- _Data listing_
-- ==== Sys2Proof/Syntax.lean ====
section
/-! DEFINITION. The commands, one constructor for each row of spec/opcode_table.json (30_encoding R74, R80), and what can
happen at the block's port (20_memory R51, 60_exceptions R220). -/

namespace Sys2Proof

/-- A command. Operands are implicit (30_encoding R72); the modes of DESER and PAD are rows of their own (R77). -/
inductive Instr where
  | norm | valid | remap
  | ser | deserTrunc | deserPadb | pad8 | pad5 | pad10 | trim | a2b | b2a
  | cenc | cdec
  | senc | sdec
  | pack | unpack | blkenc | blkdec | bcomp | bdecomp
deriving DecidableEq, Repr

/-- Every command once, in the table's order. -/
def Instr.all : List Instr :=
  [.norm, .valid, .remap, .ser, .deserTrunc, .deserPadb, .pad8, .pad5, .pad10, .trim, .a2b, .b2a, .cenc, .cdec, .senc,
    .sdec, .pack, .unpack, .blkenc, .blkdec, .bcomp, .bdecomp]

/-- The three fields of a command word (30_encoding R71). -/
structure CmdFields where
  rsvd : BitVec 20
  mode : BitVec 4
  opc : BitVec 8
deriving DecidableEq, Repr

/-- A host access: its bus address, its width in bytes, and for a write the 32-bit value (20_memory R51). -/
inductive Access where
  | read (addr bytes : Nat)
  | write (addr bytes : Nat) (v : Word)
deriving DecidableEq, Repr

def Access.addr : Access → Nat
  | .read a _ => a
  | .write a _ _ => a

def Access.bytes : Access → Nat
  | .read _ n => n
  | .write _ n _ => n

/-- What can happen next at the block: a host access, a turn of the engine between two accesses, or the platform
asserting the hardware reset (00_scope R15, 70_reset_and_hazards R230). DESIGN CHOICE (log 2). -/
inductive Event where
  | access (a : Access)
  | engine
  | hardReset
deriving DecidableEq, Repr

end Sys2Proof
end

- _Assignment_
Would you write out the whole listing word for word?

- _Solution below_
-- ==== Sys2Proof/Syntax.lean ====
section
/-! DEFINITION. The commands, one constructor for each row of spec/opcode_table.json (30_encoding R74, R80), and what can
happen at the block's port (20_memory R51, 60_exceptions R220). -/

namespace Sys2Proof

/-- A command. Operands are implicit (30_encoding R72); the modes of DESER and PAD are rows of their own (R77). -/
inductive Instr where
  | norm | valid | remap
  | ser | deserTrunc | deserPadb | pad8 | pad5 | pad10 | trim | a2b | b2a
  | cenc | cdec
  | senc | sdec
  | pack | unpack | blkenc | blkdec | bcomp | bdecomp
deriving DecidableEq, Repr

/-- Every command once, in the table's order. -/
def Instr.all : List Instr :=
  [.norm, .valid, .remap, .ser, .deserTrunc, .deserPadb, .pad8, .pad5, .pad10, .trim, .a2b, .b2a, .cenc, .cdec, .senc,
    .sdec, .pack, .unpack, .blkenc, .blkdec, .bcomp, .bdecomp]

/-- The three fields of a command word (30_encoding R71). -/
structure CmdFields where
  rsvd : BitVec 20
  mode : BitVec 4
  opc : BitVec 8
deriving DecidableEq, Repr

/-- A host access: its bus address, its width in bytes, and for a write the 32-bit value (20_memory R51). -/
inductive Access where
  | read (addr bytes : Nat)
  | write (addr bytes : Nat) (v : Word)
deriving DecidableEq, Repr

def Access.addr : Access → Nat
  | .read a _ => a
  | .write a _ _ => a

def Access.bytes : Access → Nat
  | .read _ n => n
  | .write _ n _ => n

/-- What can happen next at the block: a host access, a turn of the engine between two accesses, or the platform
asserting the hardware reset (00_scope R15, 70_reset_and_hazards R230). DESIGN CHOICE (log 2). -/
inductive Event where
  | access (a : Access)
  | engine
  | hardReset
deriving DecidableEq, Repr

end Sys2Proof
end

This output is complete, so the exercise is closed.